I shipped Datasette 0.51 at the weekend, with a new visual design, plugin hooks for adding navigation options, better handling of binary data, URL building utility methods and better support for running Datasette behind a proxy. It’s a lot of stuff! Here are the annotated release notes.

New visual design

Datasette is no longer white and grey with blue and purple links! Natalie Downe has been working on a visual refresh, the first iteration of which is included in this release. (#1056)

It’s about time Datasette grew beyond its clearly-designed-by-a-mostly-backend-engineer roots. Natalie has been helping me start adding some visual polish: we’ve started with an update to the colour scheme and will be continuing to iterate on the visual design as the project evolves towards the 1.0 release.

The new design makes the navigation bar much more obvious, which is important for this release since the new navigation menu (tucked away behind a three-bar icon) is a key new feature.

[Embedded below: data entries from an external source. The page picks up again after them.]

/-- Settles O12: a jump to a label by the bound on its index. -/
theorem pseudoInstructionsAssemble : Obligations.PseudoInstructionsAssemble := by
  refine ⟨fun _ => rfl, fun labels => (asmInsn_xorBWithC labels _).1, fun labels name k index => ?jump⟩
  case jump =>
    rw [(asmInsn_jumpIfANonZero labels _).1, asmJump, asmJumpTo_of_lookup index]
    exact ⟨fun low => ⟨_, if_pos low, Nat.mod_eq_of_lt (by omega)⟩, fun high => if_neg (by omega)⟩

/-- Settles O13: `intWord` asks for the range of both widths, which are one. -/
theorem hostIntegersInRangeHavePatterns : Obligations.HostIntegersInRangeHavePatterns := by
  intro n
  refine ⟨fun inside => ⟨bits 64 n, if_pos ⟨inside, inside⟩, sint_bits (by decide) inside⟩,
    fun outside => if_neg fun inside => ?_⟩
  obtain ⟨⟨low, high⟩, -⟩ : InRange 64 n ∧ InRange 64 n := inside
  omega

end Sys2Proof.Machine
end

section
/-! SUPPORT. The instructions' words that the sections above do not cover, and the next state of each instruction at
any parameters where it is not yet said (41_shift.md R132, R133; 42_bitwise.md R140, R142; 43_control.md R151). -/

namespace Sys2Proof

theorem decodeWord_shiftRightB (raw : Raw) :
    decodeWord (0b110#3 ++ raw) = withCombo .shiftRightB raw := decodeWord_append 0b110#3 raw

theorem decodeWord_shiftRightC (raw : Raw) :
    decodeWord (0b111#3 ++ raw) = withCombo .shiftRightC raw := decodeWord_append 0b111#3 raw

theorem decodeWord_xorImmediateIntoB (raw : Raw) :
    decodeWord (0b001#3 ++ raw) = .ok (.xorImmediateIntoB raw) := decodeWord_append 0b001#3 raw

theorem decodeWord_xorBWithC (raw : Raw) :
    decodeWord (0b100#3 ++ raw) = .ok (.xorBWithC raw) := decodeWord_append 0b100#3 raw

namespace Machine

variable {P : Params}

theorem toNat_jumpTarget (legal : P.Legal) (raw : Raw) : (jumpTarget raw : Pc P).toNat = raw.toNat / 2 := by
  have := legal.pcHoldsTarget
  have := raw.isLt
  rw [jumpTarget, BitVec.toNat_ofNat, Nat.mod_eq_of_lt (by omega)]

theorem exec_shiftRightB (v : Operand) (s : State) : exec (.shiftRightB v) s = shiftInto .B v s := rfl

theorem exec_shiftRightC (v : Operand) (s : State) : exec (.shiftRightC v) s = shiftInto .C v s := rfl

theorem exec_xorImmediateIntoB (raw : Raw) (s : State) :
    exec (.xorImmediateIntoB raw) s = writeB (s.B ^^^ literal raw) s := rfl

theorem exec_xorBWithC (raw : Raw) (s : State) : exec (.xorBWithC raw) s = writeB (s.B ^^^ s.C) s := rfl

theorem xor_xor_self {w : Nat} (a b : BitVec w) : a ^^^ b ^^^ b = a := by
  rw [BitVec.xor_assoc, BitVec.xor_self, BitVec.xor_zero]

end Machine
end Sys2Proof
end

section
/-! The shift and bitwise families (41_shift.md R130 to R134; 42_bitwise.md R140 to R143), and every instruction at any
parameters (00_scope.md R6). -/

namespace Sys2Proof.Machine

/-- Settles O21: the words by their combo operand, the next state by the sign of the amount. -/
theorem shiftRightBAndCMeaning : Obligations.ShiftRightBAndCMeaning := by
  refine ⟨fun raw v combo => ?decodes, fun v s => ?shifts⟩
  case decodes =>
    rw [decodeWord_shiftRightB, decodeWord_shiftRightC]
    exact ⟨withCombo_of_ok combo _, withCombo_of_ok combo _⟩
  case shifts =>
    rw [exec_shiftRightB, exec_shiftRightC]
    exact ⟨fun nonneg => ⟨shiftInto_of_nonneg .B nonneg, shiftInto_of_nonneg .C nonneg⟩,
      fun negative => ⟨shiftInto_of_neg .B negative, shiftInto_of_neg .C negative⟩⟩

/-- Settles O22: every law from the exact quotient, `shr_of_nonneg`, which fits by `tdiv_fits`. -/
theorem shiftFamilyLaws : Obligations.ShiftFamilyLaws := by
  intro n hn
  have wide : 2 ^ 64 ≤ 2 ^ n := Nat.pow_le_pow_right (by decide) hn
  have amount {k : Nat} (hk : k < 2 ^ 63) : sint (BitVec.ofNat n k) = k := sint_ofNat (by omega)
  have shift (a : BitVec n) {k : Nat} (hk : k < 2 ^ 63) :
      shr a (BitVec.ofNat n k) = some (bits n ((sint a).tdiv (2 ^ k))) := by
    rw [shr_of_nonneg _ _ (by rw [amount hk]; omega), amount hk, Int.toNat_natCast]
  refine ⟨fun a k nonneg hk => ?logical, fun a v nonneg => ?exactQuotient, fun a j k hjk => ?composes,
    fun a v q quotient => ?sign⟩
  case logical => rw [shift a (by omega), bits_tdiv_two_pow nonneg]
  case exactQuotient => exact ⟨_, shr_of_nonneg a v nonneg, tdiv_fits a _⟩
  case composes =>
    rw [shift a (by omega), Option.bind_some, shift _ (by omega), shift a hjk, tdiv_fits, tdiv_two_pow_add]
  case sign =>
    rcases Int.lt_or_le (sint v) 0 with negative | nonneg
    · rw [shr_of_neg a v negative] at quotient; cases quotient
    · rw [shr_of_nonneg a v nonneg] at quotient
      cases quotient
      rw [tdiv_fits]
      exact ⟨fun h => tdiv_two_pow_nonneg h _, fun h => tdiv_two_pow_nonpos h _⟩

/-- Settles O23: the word and the write of B by evaluation. -/
theorem xorImmediateIntoBMeaning : Obligations.XorImmediateIntoBMeaning :=
  fun raw s => ⟨decodeWord_xorImmediateIntoB raw, exec_xorImmediateIntoB raw s⟩

/-- Settles O25: the word and the write of B by evaluation. -/
theorem xorBWithCMeaning : Obligations.XorBWithCMeaning :=
  fun raw s => ⟨decodeWord_xorBWithC raw, exec_xorBWithC raw s⟩

/-- Settles O26: xor undoes itself, and three bits are at most 7. -/
theorem bitwiseFamilyLaws : Obligations.BitwiseFamilyLaws := by
  refine ⟨fun raw s => ⟨_, _, exec_xorImmediateIntoB raw s, exec_xorImmediateIntoB raw _, xor_xor_self _ _⟩,
    fun raw raw' s => ⟨_, _, exec_xorBWithC raw s, exec_xorBWithC raw' _, xor_xor_self _ _⟩,
    fun v s => ⟨_, exec_truncateIntoB v s, ?low⟩⟩
  case low =>
    show 0 ≤ sint (zext 64 (lowThree (resolve v s))) ∧ sint (zext 64 (lowThree (resolve v s))) ≤ 7
    have := (lowThree (resolve v s)).isLt
    rw [sint_zext_raw (by decide)]
    omega

/-- Settles O52: each instruction from the lemma about its meaning, the quotient, the target and the entry by their
values. -/
theorem theInstructionsAtEveryParameter : Obligations.TheInstructionsAtEveryParameter := by
  intro P legal v raw s
  have wide : 3 ≤ P.regW := by have := legal.reg; omega
  refine ⟨fun nonneg => ⟨quotient v s, tdiv_fits s.A _, shiftInto_of_nonneg .A nonneg, shiftInto_of_nonneg .B nonneg,
      shiftInto_of_nonneg .C nonneg⟩,
    fun negative => ⟨shiftInto_of_neg .A negative, shiftInto_of_neg .B negative, shiftInto_of_neg .C negative⟩,
    rfl, execTruncateIntoB_eq_mask wide v s, rfl, execJump_of_zero,
    fun nonzero even => ⟨jumpTarget raw, toNat_jumpTarget legal raw, execJump_of_even nonzero even⟩,
    execJump_of_odd,
    fun room => ⟨_, toNat_zext_lowThree wide legal.outHolds _, execEmit_of_room room⟩,
    fun full => execEmit_of_full full.ge⟩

Plugins can now add links within Datasette

A number of existing Datasette plugins add new pages to the Datasette interface, providig tools for things like uploading CSVs, editing table schemas or configuring full-text search.

Plugins like this can now link to themselves from other parts of Datasette interface. The menu_links(datasette, actor) hook (#1064) lets plugins add links to Datasette’s new top-right application menu, and the table_actions(datasette, actor, database, table) hook (#1066) adds links to a new “table actions” menu on the table page.

This feature has been a long time coming. I’ve been writing an increasing number of plugins that add new pages to Datasette, and so far the main way of using them has been to memorise and type in their URLs!

The new navigation menu (which only displays if it has something in it) provides a global location to add new links. I’ve already released several plugin updates that take advantage of this.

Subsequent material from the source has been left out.